> Task instructions
Within the data below, copy each line where the string "hcancel" is found.

Stored data:
┄┄┄┄┄┄

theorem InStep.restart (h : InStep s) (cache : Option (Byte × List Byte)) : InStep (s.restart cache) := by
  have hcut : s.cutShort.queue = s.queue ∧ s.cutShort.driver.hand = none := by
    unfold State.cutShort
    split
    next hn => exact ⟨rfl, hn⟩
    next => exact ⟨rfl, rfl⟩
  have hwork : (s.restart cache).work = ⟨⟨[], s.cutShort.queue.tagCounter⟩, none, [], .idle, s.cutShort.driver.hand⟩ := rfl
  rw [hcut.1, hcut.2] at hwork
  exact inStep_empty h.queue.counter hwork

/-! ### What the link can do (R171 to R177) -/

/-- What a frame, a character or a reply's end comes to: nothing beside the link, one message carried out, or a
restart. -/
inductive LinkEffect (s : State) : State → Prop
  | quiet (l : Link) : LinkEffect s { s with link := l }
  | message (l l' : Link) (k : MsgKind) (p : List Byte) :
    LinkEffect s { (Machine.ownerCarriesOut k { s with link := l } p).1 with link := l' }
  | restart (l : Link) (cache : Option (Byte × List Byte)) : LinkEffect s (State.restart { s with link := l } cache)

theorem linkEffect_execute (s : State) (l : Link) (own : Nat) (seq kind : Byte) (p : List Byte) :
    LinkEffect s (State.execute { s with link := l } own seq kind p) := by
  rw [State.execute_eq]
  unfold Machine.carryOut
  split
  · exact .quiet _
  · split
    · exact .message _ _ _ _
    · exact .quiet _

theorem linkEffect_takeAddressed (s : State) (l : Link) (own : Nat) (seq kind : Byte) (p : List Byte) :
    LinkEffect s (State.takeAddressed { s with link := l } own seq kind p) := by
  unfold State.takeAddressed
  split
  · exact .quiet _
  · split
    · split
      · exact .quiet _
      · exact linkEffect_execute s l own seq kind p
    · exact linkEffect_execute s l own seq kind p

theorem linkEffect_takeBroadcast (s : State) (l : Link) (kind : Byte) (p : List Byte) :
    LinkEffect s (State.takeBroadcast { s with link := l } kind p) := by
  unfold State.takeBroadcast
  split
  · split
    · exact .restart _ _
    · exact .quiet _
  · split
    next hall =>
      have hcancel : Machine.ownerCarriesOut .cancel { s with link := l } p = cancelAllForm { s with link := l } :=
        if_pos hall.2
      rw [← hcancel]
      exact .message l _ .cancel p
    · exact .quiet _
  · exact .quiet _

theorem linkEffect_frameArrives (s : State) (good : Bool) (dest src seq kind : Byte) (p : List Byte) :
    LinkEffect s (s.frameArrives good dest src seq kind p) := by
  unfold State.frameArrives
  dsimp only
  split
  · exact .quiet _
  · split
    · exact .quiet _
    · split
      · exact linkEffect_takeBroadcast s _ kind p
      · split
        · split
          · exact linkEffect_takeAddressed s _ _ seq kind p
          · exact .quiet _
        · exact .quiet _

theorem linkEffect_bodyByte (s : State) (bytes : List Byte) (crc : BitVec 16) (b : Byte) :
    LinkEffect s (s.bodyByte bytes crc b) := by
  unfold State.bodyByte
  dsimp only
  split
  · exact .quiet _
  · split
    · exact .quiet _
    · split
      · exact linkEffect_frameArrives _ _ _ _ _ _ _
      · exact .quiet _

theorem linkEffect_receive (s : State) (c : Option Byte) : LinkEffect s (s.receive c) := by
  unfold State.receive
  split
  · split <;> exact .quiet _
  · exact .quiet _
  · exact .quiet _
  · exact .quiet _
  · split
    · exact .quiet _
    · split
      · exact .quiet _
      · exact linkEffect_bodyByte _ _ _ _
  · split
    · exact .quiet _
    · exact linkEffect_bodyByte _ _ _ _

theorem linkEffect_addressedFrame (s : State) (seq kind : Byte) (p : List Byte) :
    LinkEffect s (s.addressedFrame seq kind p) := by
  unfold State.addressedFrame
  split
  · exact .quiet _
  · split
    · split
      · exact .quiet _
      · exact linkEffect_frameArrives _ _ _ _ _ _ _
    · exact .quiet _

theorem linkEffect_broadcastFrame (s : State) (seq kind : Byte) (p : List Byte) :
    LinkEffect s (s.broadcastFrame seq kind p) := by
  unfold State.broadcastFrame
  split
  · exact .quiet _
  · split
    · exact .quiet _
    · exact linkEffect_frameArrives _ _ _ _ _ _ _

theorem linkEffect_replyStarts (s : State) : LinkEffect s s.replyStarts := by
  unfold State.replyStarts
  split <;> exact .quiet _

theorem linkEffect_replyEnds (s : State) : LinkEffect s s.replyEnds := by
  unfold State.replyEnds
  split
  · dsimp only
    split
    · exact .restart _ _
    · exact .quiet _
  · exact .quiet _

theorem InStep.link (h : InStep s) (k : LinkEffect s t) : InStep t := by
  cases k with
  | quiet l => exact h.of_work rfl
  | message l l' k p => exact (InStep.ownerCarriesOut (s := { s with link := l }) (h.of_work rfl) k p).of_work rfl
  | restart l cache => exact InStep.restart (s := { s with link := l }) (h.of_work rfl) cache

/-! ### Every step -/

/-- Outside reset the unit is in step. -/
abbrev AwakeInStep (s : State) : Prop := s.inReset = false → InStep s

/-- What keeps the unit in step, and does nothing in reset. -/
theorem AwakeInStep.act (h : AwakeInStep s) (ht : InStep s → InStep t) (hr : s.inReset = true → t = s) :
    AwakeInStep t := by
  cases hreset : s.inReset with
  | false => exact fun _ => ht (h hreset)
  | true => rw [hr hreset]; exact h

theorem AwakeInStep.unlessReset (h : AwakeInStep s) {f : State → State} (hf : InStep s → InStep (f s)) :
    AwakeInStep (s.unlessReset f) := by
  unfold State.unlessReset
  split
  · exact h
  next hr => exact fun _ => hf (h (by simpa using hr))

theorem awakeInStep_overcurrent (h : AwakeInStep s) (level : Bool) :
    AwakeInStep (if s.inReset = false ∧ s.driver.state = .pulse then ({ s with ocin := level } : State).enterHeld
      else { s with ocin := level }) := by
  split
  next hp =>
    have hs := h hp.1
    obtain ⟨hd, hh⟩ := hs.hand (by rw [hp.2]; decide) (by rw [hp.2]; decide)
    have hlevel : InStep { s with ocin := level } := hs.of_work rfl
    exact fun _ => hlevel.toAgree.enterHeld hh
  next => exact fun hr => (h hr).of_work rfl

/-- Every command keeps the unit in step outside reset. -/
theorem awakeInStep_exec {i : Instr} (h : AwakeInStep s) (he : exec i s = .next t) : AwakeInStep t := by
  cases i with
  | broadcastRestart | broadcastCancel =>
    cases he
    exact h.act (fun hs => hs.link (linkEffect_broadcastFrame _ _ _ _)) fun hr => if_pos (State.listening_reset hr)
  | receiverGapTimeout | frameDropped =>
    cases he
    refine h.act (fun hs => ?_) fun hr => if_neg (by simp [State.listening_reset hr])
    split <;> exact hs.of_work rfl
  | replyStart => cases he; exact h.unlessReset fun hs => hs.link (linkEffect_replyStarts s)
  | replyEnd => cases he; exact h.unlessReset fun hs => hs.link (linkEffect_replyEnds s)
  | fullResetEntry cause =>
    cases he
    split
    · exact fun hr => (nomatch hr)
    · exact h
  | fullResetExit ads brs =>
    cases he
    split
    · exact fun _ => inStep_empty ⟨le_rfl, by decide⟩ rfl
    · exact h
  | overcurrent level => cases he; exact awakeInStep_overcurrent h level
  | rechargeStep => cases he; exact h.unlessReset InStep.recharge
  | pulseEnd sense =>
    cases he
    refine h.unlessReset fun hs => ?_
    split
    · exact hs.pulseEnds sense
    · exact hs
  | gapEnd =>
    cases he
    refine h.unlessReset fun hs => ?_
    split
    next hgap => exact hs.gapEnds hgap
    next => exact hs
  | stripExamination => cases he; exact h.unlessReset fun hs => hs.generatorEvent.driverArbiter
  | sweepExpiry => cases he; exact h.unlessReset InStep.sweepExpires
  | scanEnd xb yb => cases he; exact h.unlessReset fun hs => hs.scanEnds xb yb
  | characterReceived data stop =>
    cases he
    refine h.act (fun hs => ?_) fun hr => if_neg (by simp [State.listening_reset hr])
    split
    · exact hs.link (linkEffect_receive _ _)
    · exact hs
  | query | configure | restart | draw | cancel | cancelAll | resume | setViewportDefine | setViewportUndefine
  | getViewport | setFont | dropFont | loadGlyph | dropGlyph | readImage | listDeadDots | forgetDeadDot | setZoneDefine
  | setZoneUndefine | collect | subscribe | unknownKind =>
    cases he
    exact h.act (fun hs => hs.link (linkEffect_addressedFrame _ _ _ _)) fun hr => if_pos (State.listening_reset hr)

┄┄┄┄┄┄

> Answer section
      have hcancel : Machine.ownerCarriesOut .cancel { s with link := l } p = cancelAllForm { s with link := l } :=
      rw [← hcancel]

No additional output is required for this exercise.